The other part of it is, sometimes communities have to be educated about what we’re trying to do. Many times we don’t communicate as directly with communities and engage them in this process as much as we should. If that’s the case, and they don’t understand what you’re trying to do, and they don’t see the need for this, then there’s resistance and sometimes well meaning efforts on the part of professionals are undercut by resistance in the community.
I encourage schools (not to move forward) without some aspect of direct community engagement. For example …I think every community should have an open forum where the community is engaged very directly. When the community and the professional educators can agree on a direction, it makes it so much better to move forward, and once you begin that effort we need to “demand” from parents that they’re very engaged in the learning process. But to do that, they have to know where you’re going, they have to know why things are important, they have to know why they have to be a part of this. They’re not teachers, but they (can provide support and set expectations in the home). But sometimes they need some help figuring that out.
Q: Overall, are you optimistic that schools can truly become more innovative in their approaches to teaching and learning?
I’m very optimistic because I think people are figuring out that we have to do things a little better than we have to this point. There’s a sense of urgency about the need for change. I feel optimistic because I see some local professionals that get into this work and get so excited that they tell me they don’t want to go back to what they were doing.

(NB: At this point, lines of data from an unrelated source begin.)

-- ==== Sys2Proof/Tests/Slice0.lean ====
section
/-! SUPPORT. Tests of the block: well-formedness refuses what it should, small functions give the values that the manual
or the standards it names give, and every statement's hypotheses are met by some state. -/

namespace Sys2Proof.Tests

set_option Elab.async false

open Sys2Proof.Machine Sys2Proof.Safety

/-! ### States -/

/-- A chip that is up: the fast domain runs and every block is ON but CKPT. -/
def up : Chip :=
  let c := Chip.reset
  let c := { c with chip := { c.chip with fast := .run, bootDone := true, bootState := .ready } }
  let c := (Machine.allPages.filter (fun p => p ≠ .ckpt)).foldl
    (fun c p => setHdr c p { hdr c p with state := .on, enable := true }) c
  { c with sess := { c.sess with inited := true } }

/-- A state without waiting commands. -/
def st (c : Chip) : State := { toChip := c, pending := [] }

/-- The chip with a heap of 32 GiB at 16 GiB and connection 0 open. -/
def busy : Chip :=
  let c := setReg up aTIER_HEAP 0x00200010
  setConn c 0 { conn c 0 with state := .open }

/-- A session of partition 0 at generation 1, in a state, with a length. -/
def sess1 (x : SessState) (n : Nat) : Session :=
  { freeEntry with state := x, length := n, maxLen := 4096, part := 0, gen := 1 }

/-- The chip with session 0. -/
def withSess (x : SessState) (n : Nat) : Chip :=
  { busy with sess := { busy.sess with entries := [(0, sess1 x n)], cached := [0] } }

/-- The chip with a page's block in a state. -/
def withBlock (c : Chip) (p : Page) (x : BState) : Chip := setHdr c p { hdr c p with state := x, enable := decide (x = .on) }

/-- A chip on which the sideband holds the unlock of a page. -/
def held (c : Chip) (p : Page) : Chip := setArmed c .sideband p true

/-! ### The queue and the window: what the statements assume is met -/

theorem test_StepRunsTheFrontCommand : (st up).pending = [] ∧ { st up with pending := [Instr.figureApply] }.pending = Instr.figureApply :: [] :=
  ⟨rfl, rfl⟩

/-- The invariant of every step holds at a state and a step of it answers. -/
theorem test_StepKeepsMemoryAndPins : Memory.wf State.reset.mem = true ∧ PinsFollow State.reset ∧
    step State.reset = .next State.reset := ⟨by decide +kernel, by decide +kernel, rfl⟩

theorem test_AccessesOutsideTheRangeAreRefused : requesterUp up .sideband = true ∧ (2 : Word).toNat % 4 ≠ 0 ∧
    0x03FFFFFF < (0x04000000 : Word).toNat ∧ (st up).smb.addr = 0 := by decide +kernel

theorem test_SidebandCommands : sidebandUp up = true := by decide +kernel

/-- FLASH.DRAIN_TIMEOUT, SPEC.DRAIN_TIMEOUT and, under the unlock, GDR's as plain registers. -/
theorem test_WritesStoreFields :
    (Reaches up .sideband .flash ∧ pageOf (0x2409C / 0x4000) = .flash ∧ (rowOf 0x2409C).map rowGuarded = some false ∧
      (rowOf 0x2409C).map (·.pair) = some 0 ∧ (rowOf 0x2409C).map (·.bank) = some .none_ ∧ liveWord up 0 0 0x2409C = none) ∧
    (Reaches up .sideband .gdr ∧ (rowOf aGDR_SCRUB_PERIOD).map (·.pair) = some 0 ∧
      liveWord up 0 0 aGDR_SCRUB_PERIOD = none) ∧ Reaches up .sideband .spec := by decide +kernel

theorem test_PairsApplyWhole : Reaches up .sideband .crc ∧ (crcUnit up (bankFor up 0 .unit)).busy = false ∧
    (reqState (setReqState up .sideband { reqState up .sideband with hold := some (rkey 0 aCRC_POLY_LO, 5) }) .sideband).hold =
      some (rkey (bankFor up 0 .unit) aCRC_POLY_LO, 5) := by decide +kernel

theorem test_FramesAndUnlocks :
    let c := setConn up 0 { conn up 0 with state := .open, mgmt := true }
    let f : List Byte := [1, 0, 0, 0, 0, 0, 0, 0] ++ List.replicate 12 0
    (connTakes c 0 = true ∧ (conn c 0).mgmt = true ∧ 8 ≤ f.length ∧ rdLE f 0 1 = 1 ∧ f.length = 8 + 12 * 1) ∧
    (connTakes busy 0 = true ∧ (conn busy 0).mgmt = false) ∧ Reaches up .sideband .sess ∧ minuetOn up = true ∧
    ((rowOf aFLT_MODULE).map rowGuarded = some true ∧ (rowOf aFLT_MODULE).map (·.pair) = some 0 ∧
      Reaches up .sideband .flt ∧ armed up .sideband .flt = false) := by decide +kernel

theorem test_BlockControlMovesTheBlock : Reaches up .sideband .samp ∧ FigIdle up ∧ drainable .samp = true ∧
    ((hdr (withBlock up .samp .off) .samp).enable = false ∧ (hdr (withBlock up .samp .disabled) .samp).state = .disabled) ∧
    ((hdr up .samp).state = .on ∧ (hdr up .samp).enable = true ∧ (hdr up .samp).drain = false) ∧
    (hdr (withBlock up .samp .draining) .samp).state = .draining ∧ (hdr (withBlock up .samp .testing) .samp).state = .testing ∧
    (hdr (withBlock up .samp .fault) .samp).state = .fault ∧ Reaches (withBlock up .samp .fault) .sideband .samp := by
  decide +kernel

theorem test_BlocksResetAndEnd :
    armed up .sideband .samp = false ∧ armed (held up .samp) .sideband .samp = true ∧ Reaches (held up .samp) .sideband .samp ∧
    (let d := withBlock up .samp .draining
     (hdr d .samp).state = .draining ∧ inflightCount d .samp = 0 ∧ Awake d ∧ FigIdle d) ∧
    (let c := setHdr up .samp { hdr up .samp with selftest := true }
     (hdr c .samp).selftest = true ∧ Page.samp ∉ c.chip.testing ∧ minuetPage .samp = false ∧ Awake c) ∧
    (let c := setHdr up .sec { hdr up .sec with selftest := true }
     (hdr c .sec).selftest = true ∧ Page.sec ∉ c.chip.testing ∧ Awake c) := by decide +kernel

/-- BLK_INT.GUARD of SESS pending, its enable bit clear, and one event destination. -/
theorem test_InterruptBitsAndVotes :
    (let c := setHdr (setFldB (setConn up 0 { conn up 0 with state := .open, mgmt := true }) 0 aXPT_CONN_CTRL 9 9 1) .sess
       { hdr up .sess with int := 8 }
     Reaches c .sideband .sess ∧ (8 : Word) &&& intMask .sess &&& ~~~(hdr c .sess).intEn &&& (hdr c .sess).int ≠ 0 ∧
      (hdr c .xpt).intEn = 0 ∧ (hdr c .egr).intEn = 0 ∧ eventConns c = [0] ∧ (conn c 0).spray = false) ∧
    (minuetOn up = true ∧ up.mgmt.copy1 = [] ∧ up.mgmt.copy2 = [] ∧ pageOf (aSESS_OPQ_CFG / 0x4000) = .sess ∧
      (rowOf aSESS_OPQ_CFG).isSome = true ∧ ((rowOf aSESS_OPQ_CFG).map (fun row => decide ((4 : Word) &&& maskOfAcc row tripleAcc = 4))) =
        some true) := by decide +kernel

/-! ### Checked validation -/

theorem test_TextTableWrites :
    (Reaches (held up .text) .sideband .text ∧ armed (held up .text) .sideband .text = true ∧ up.checks.vocab = none ∧
      slotNamed up 0 = false ∧ fld (reg up aTEXT_VOCAB_SEL) 3 0 = 0 ∧ bit (regB up 0 aTEXT_VOCAB_CTRL) 0 = false) ∧
    slotNamed (withSess .ready 3) 0 = true ∧
    (up.checks.gram = none ∧ gramNamed up 0 = false ∧ fld (reg up aTEXT_GRAM_SEL) 11 0 = 0) ∧
    gramNamed (withSess .ready 3) 0 = true ∧ bit (regB (setRegB (withSess .ready 3) 0 aTEXT_GRAM_CTRL 1) 0 aTEXT_GRAM_CTRL) 0 = true := by
  decide +kernel

theorem test_SlotWrites :
    (Reaches (held up .attn) .sideband .attn ∧ armed (held up .attn) .sideband .attn = true ∧
      fld (reg up aATTN_MODEL_SEL) 3 0 = 0 ∧ up.checks.model = none ∧ bit (regB up 0 aATTN_MODEL_CTRL) 0 = false) ∧
    (Reaches (held up .srch) .sideband .srch ∧ fld (reg up aSRCH_INDEX_SEL) 3 0 = 0 ∧ ixChecking up 0 = false ∧
      bit (regB up 0 aSRCH_IDX_CTRL) 0 = false) ∧
    (let c := setRegB up 0 aSRCH_IDX_CTRL 1
     bit (regB c 0 aSRCH_IDX_CTRL) 0 = true ∧ ixBusy c 0 = false ∧ fld (regB c 0 aSRCH_IDX_CTRL) 10 8 = 0) ∧
    ixChecking { up with checks := { up.checks with index := [0] } } 0 = true := by decide +kernel

/-- A layer table of one attention layer: one head of 16 channels, all of them rotated. -/
def layered : Chip :=
  let c := { up with mem := memWrite up.mem 0x1000 ([0, 1, 1, 0] ++ leBytes 2 64 ++ leBytes 2 64 ++ List.replicate 24 0) }
  setRegB (setRegB c 0 aATTN_LAYERS_LO 0x1000) 0 aATTN_MODEL_CTRL 0x100

/-- A byte-mode slot of 256 tokens, and a grammar table of one FINAL state without transitions. -/
def spoken : Chip :=
  let h := [0x54, 0x47, 0, 0] ++ leBytes 4 1 ++ leBytes 4 0 ++ leBytes 4 0 ++ leBytes 4 256 ++ leBytes 8 0 ++
    leBytes 8 64 ++ leBytes 8 80 ++ leBytes 8 128 ++ leBytes 8 192
  let l := h ++ leBytes 4 (crc32c h) ++ (leBytes 4 0 ++ leBytes 2 0 ++ leBytes 2 1 ++ leBytes 4 0 ++ leBytes 4 0xFFFFFFFF)
  let c := { up with mem := memWrite up.mem 0x2000 l }
  setRegB (setRegB (setRegB c 0 aSAMP_SLOT_VOCAB 256) 0 aTEXT_VOCAB_CTRL 1) 0 aTEXT_GRAM_LO 0x2000

theorem test_ChecksEnd : (Awake up ∧ FigIdle up) ∧
    (badLayer (setRegB up 0 aATTN_MODEL_CTRL 0x100) 0).isSome = true ∧
    badLayer layered 0 = none ∧ vocabCheckOk up 0 = false ∧ vocabCheckOk spoken 0 = true ∧ gramCheckOk up 0 = false ∧
    gramCheckOk spoken 0 = true ∧
    ixChecking { up with checks := { up.checks with index := [0] } } 0 = true := by decide +kernel

/-! ### Session operations -/

/-- A request body with nothing unusual. -/
def openBody : OpenReq :=
  { model := 0, codec := 1, priority := 0, stopInclude := 0, client := 0, grammar := 0xFFFF, maxLen := 0, seed := 7, stops := [] }
def sampBody : Sampling :=
  { temp := 0, topP := 0x3F800000, minP := 0, rep := 0x3F800000, pres := 0, freq := 0, window := 0, topK := 0, flags := 0,
    eos := 0xFFFFFFFF, rsvd := 0 }
def specBody : SpecBlock :=
  { sources := 0, maxNodes := 0, maxDepth := 0, echoBranches := 0, draftSlot := 0, draftWidth := 0, hostCount := 0,
    echoTag := 0, echoCount := 0, echoOffset := 0, rsvd := 0 }
def genBody : GenReq := { maxNew := 2, samp := sampBody, spec := specBody, drafts := [] }

/-- The chip with session 0 and a vocabulary of 256 tokens in slot 0. -/
def talking (x : SessState) (n : Nat) : Chip :=
  setRegB (setRegB (withSess x n) 0 aSAMP_SLOT_VOCAB 256) 0 aTEXT_VOCAB_CTRL 1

I’m beginning to see publishers produce (better) materials than they have historically. I’m beginning to see professional development change from the individualized, pre-determined course structure to professional learning communities.
Kentucky was out there in front—many of these ideas had to percolate. We had to learn; we had to make adjustments and change. There’s more of a broad-based conversation now than there was when I was (Kentucky education) commissioner. I still think we have major issues to address. It’s still not clear in my mind whether it would be easier in a state like Kentucky, where we have a rich history of these things, or in a state where they are approaching this for the first time. We have to make sure this is not perceived as warmed-over stuff. We have better supports now than we had before.
I think at a local level, it’s really important for a faculty in a community to find time to engage in these serious conversations. I don’t see how people can move forward unless there’s a general agreement about where they’re going, what they want for the students, what are they particularly going to provide for youngsters. Reaching a consensus around that and then providing opportunities for faculty to engage in an ongoing deep conversation (about how we get there is essential).
Sometimes in this country we set the vision and then we test it, but we overlook this really critical piece—developing a curriculum, instructional materials, professional capacity, resourcing. All those things have to come together in a coherent way in order for this to catch hold.
( has to be some) hand holding, outside support, and unbiased perspective about how people can get better. Building this continuous improvement expectation in a district is so important
These are exciting times, these are fun times. I realize that it’ll be more work, but it’s not dull, routine, compliance sort of work. There’s an opportunity now to really get excited and get engaged and help students with their lives, and where they want to go and how to get there. When (students get to move forward in their lives), that’s the reward that comes out of all that. It’s hard work, but it’s engaging—and it has its rewards.